*ASSIGNED TASK*
Only the lines from the top of the data through the line containing "rising VCORE ramp" should be duplicated, exactly as they appear.

---+---

-- ==== Sys2Proof/Machine/PowerState.lean ====
section
/-!
DEFINITION. The state of the power controller: power domains, clocks, Drydown, holds and thermal latches
(14_power_clocks_thermal.md R446 to R476).
-/
namespace Sys2Proof.Machine

/-- States of a power domain (14 R473). -/
inductive PdState where
  | off | ramping | on | fault
  deriving DecidableEq, Repr

/-- Clock of an isolation domain (14 R452 to R454, R457, R468): the step in force; thermal and margin ceilings;
the Drydown stage in force for it; the step the idle PLLs are set to and whether they are locked; the step a
rising VCORE ramp leads to; the ticks at which the margin ceiling last fell for a warning and last rose, the
tick from which no THROTTLE latch is set, and the tick at which the VCORE ramp began. -/
structure ClkDom where
  step : Nat := 7
  thCeil : Nat := 0
  marginCeil : Nat := 0
  stage : Nat := 0
  pend : Option Nat := none
  locked : Bool := false
  ramp : Option Nat := none
  warnedAt : Nat := 0
  roseAt : Nat := 0
  coolAt : Nat := 0
  rampAt : Nat := 0
  deriving DecidableEq, Repr

/-- Replica paths of a compute die (14 R454, R469), by compute-die index: samples in a row under 8 % of each
replica, least slack, ticks of warnings in the last 10 s, and the ceiling it is pinned at. -/
structure Replica where
  low : List Nat := List.replicate 32 0
  minSlack : Nat := 0xFF
  warns : List Nat := []
  pinned : Option Nat := none
  deriving DecidableEq, Repr

/-- One threshold latch of a die (14 R463). -/
structure ThLatch where
  set : Bool := false
  c : Nat := 0
  r : Nat := 0
  deriving DecidableEq, Repr

/-- Thermal state of a die (14 R461 to R464, R476), by thermal die index: the latches of WARN, THROTTLE and
TRIP, SUSPECT with the ticks its excess began and ended at, failed sensors, the last governing temperature, own
highest, own mean and valid sensor count, the tick G last fell under 100 °C or THROTTLE last acted. -/
structure Therm where
  warn : ThLatch := {}
  throt : ThLatch := {}
  trip : ThLatch := {}
  suspect : Bool := false
  excess : Option Nat := none
  calm : Option Nat := none
  failed : List Nat := []
  gov : Int := 0
  ownMax : Int := 0
  ownMean : Int := 0
  sensors : Nat := 0
  hotSince : Option Nat := none
  deriving DecidableEq, Repr

/-- The power controller: power domains, those waiting to ramp (the first ramps until `rampBy`), domains'
clocks, replicas, dies' thermal state, reference state with the tick it was lost, power samples newest first
(1/16 W), VIN in mV and current in 10 mA, regulators' estimates by domain (voltage, power), stage in force and
requested, the tick it took effect everywhere, what each stage left at (power, tick), the tick of the last
evaluation that was not low, hold (0 none, 1 half, 2 full) since a tick, the domains it has ended in, and the tick of the
last boundary that raised the stage. -/
structure Pwr where
  pds : List (Nat × PdState) := []
  ramps : List Nat := []
  rampBy : Nat := 0
  clk : List (Nat × ClkDom) := []
  reps : List (Nat × Replica) := []
  therm : List (Nat × Therm) := []
  hotFields : List Nat := []
  refOk : Bool := true
  holdover : Option Nat := none
  halted : Bool := false
  samples : List Nat := []
  vinMv : Nat := 0
  iin : Nat := 0
  est : List (Nat × Nat) := []
  stage : Nat := 0
  wanted : Nat := 0
  stageAt : Nat := 0
  left : List (Nat × Nat × Nat) := []
  highAt : Nat := 0
  hold : Nat := 0
  holdSince : Nat := 0
  released : List Nat := []
  raisedAt : Option Nat := none
  deriving DecidableEq, Repr

end Sys2Proof.Machine
end

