/-- Gives up the sketch pages of a reservoir beyond SKETCH_MAX (05 R160). -/
def trimRegion (d r : Nat) : Nat → State → State
  | 0, s => s
  | fuel + 1, s =>
    if sketchRegion s r ≤ sketchMost s d then s
    else match (sortBy (pageBefore s) (s.plc.units.filter fun u => u.key.kind = .sketch && u.t1 = some r && !beingScanned s u)).head? with
      | some u => trimRegion d r fuel (dropT1 s u)
      | none => s

/-- Gives up the sketch pages beyond SKETCH_MAX (05 R160, R175). -/
def trimSketches (s : State) (d : Nat) : State := (List.range 8).foldl (fun t r => trimRegion d r (t.plc.units.length + 1) t) s

/-- A KV block becomes its tensor's newest one of a context in a running batch: its copy lies in the reservoir of R143, wherever an older copy of it
lay or was bound for. -/
def toStaging (s : State) (u : PUnit) : PUnit :=
  if u.staging && u.t1.isSome then u
  else { u with staging := true, t1 := hashRsv s u.key.index u.key.owner, dest := none, moving := u.moving && u.dest.isNone, copied := u.copied && u.dest.isNone }

/-- The staging copies of a context in a running batch: the newest block of each KV tensor (05 R143). -/
def stage (s : State) (c n : Nat) : State :=
  let newest := (n + 255) / 256 - 1
  updUnits s (fun u => u.key.kind = .kv && u.key.owner = c) fun u =>
    if u.key.index = newest then toStaging s u else { u with staging := false }

/-- The copies of a domain's contexts that some test names stage no longer: their contexts are in no running batch (05 R143). -/
def unstage (s : State) (d : Nat) (p : Nat → Bool) : State :=
  updUnits s (fun u => u.dom = d && u.staging && p u.key.owner) fun u => { u with staging := false }

/-- Room for one step of a context that grows its session to `n` tokens: homes in T2, staging copies in
T1; none where either cannot be had (05 R160 to R162). -/
def makeRoom (s : State) (c d : Nat) (f : Formula) (n : Nat) : Option State :=
  let fresh := (missingKv s f c n).map (kvUnit s d)
  let need := ((fresh.filter fun u => !inReserve s u).map PUnit.bytes).sum
  let a := roomT2 d need (s.plc.units.length + 1) s
  if !a.2 then none
  else
    let s1 := modUnits a.1 fun us => us ++ fresh
    let newest := (n + 255) / 256 - 1
    let stageBytes := ((s1.plc.units.filter fun u => u.key.kind = .kv && u.key.owner = c && u.key.index = newest && !inT1 u).map
      PUnit.bytes).sum
    let b := roomT1 d stageBytes (s1.plc.units.length + 1) s1
    if !b.2 then none else some (placeSketches (stage b.1 c n) d c)

/-- A context is held out of its batch for space (05 R161): the wait begins with an event. -/
def holdForSpace (s : State) (c : Nat) : State :=
  match (ctxOf s c).space with
  | some _ => s
  | none => event (modCtx s c fun k => { k with space := some ⟨s.gt, s.gt + 100000000⟩ }) c (evtEntry 0x03 0 stOk s.gt)

/-- CAPACITY_WAIT_TIMER (05 R161): an event after every further 100 ms of waiting. -/
def execCapacityWaitTimer (c : BitVec 12) (s : State) : Out :=
  let c := c.toNat
  match (ctxOf s c).space with
  | some w =>
    if w.next ≤ s.gt then
      .next (event (modCtx s c fun k => { k with space := some { w with next := w.next + 100000000 } }) c
        (evtEntry 0x03 0 stOk (w.since + 2 ^ 64 * ((s.gt - w.since) / 1000000))))
    else .next s
  | none => .next s

/-- Bytes pinned in a tier of a domain. -/
def pinnedBytes (s : State) (d tier : Nat) : Nat :=
  ((s.plc.units.filter fun u => u.dom = d && (if tier = 0 then u.pin0 else u.pin1)).map PUnit.bytes).sum

/-- The resident area of one tile under a domain's PLC_CFG (05 R149, R173). -/
def tileArea (s : State) (d : Nat) : Nat := min 3 (cfgBits s d 10 8) * 2 ^ 21

/-- The resident areas of a domain together (05 R149, R157). -/
def residentArea (s : State) (d : Nat) : Nat := (workTiles s d none).length * tileArea s d

/-- Pins one unit, within the limits of R157; the copy a T1 pin calls for is made by `pinCopies`. -/
def pinUnit (s : State) (d : Nat) (p : Pin) (u : PUnit) : State :=
  let most := if p.tier = 0 then residentArea s d else (domOf s d).t1Gib * gib / 2
  if most < pinnedBytes s d p.tier + u.bytes then declineHint s p u.key.index 1 0x02
  else updUnits s (fun v => v.key = u.key) fun v => if p.tier = 0 then { v with pin0 := true } else { v with pin1 := true }

/-- Applies a pin to the units it names that it has not been applied to (05 R157). -/
def applyPin (s : State) (d : Nat) (p : Pin) : State :=
  let new := s.plc.units.filter fun u => u.dom = d && pinCovers p u && !p.done.contains u.key.index
  let s1 := new.foldl (fun t u => pinUnit t d p u) s
  { s1 with plc := { s1.plc with pins := s1.plc.pins.map fun q => if q = p then { q with done := q.done ++ new.map fun u => u.key.index } else q } }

---+---

*RESPONSE*
-- ==== Sys2Proof/Machine/PowerState.lean ====
section
/-!
DEFINITION. The state of the power controller: power domains, clocks, Drydown, holds and thermal latches
(14_power_clocks_thermal.md R446 to R476).
-/
namespace Sys2Proof.Machine

/-- States of a power domain (14 R473). -/
inductive PdState where
  | off | ramping | on | fault
  deriving DecidableEq, Repr

/-- Clock of an isolation domain (14 R452 to R454, R457, R468): the step in force; thermal and margin ceilings;
the Drydown stage in force for it; the step the idle PLLs are set to and whether they are locked; the step a
rising VCORE ramp leads to; the ticks at which the margin ceiling last fell for a warning and last rose, the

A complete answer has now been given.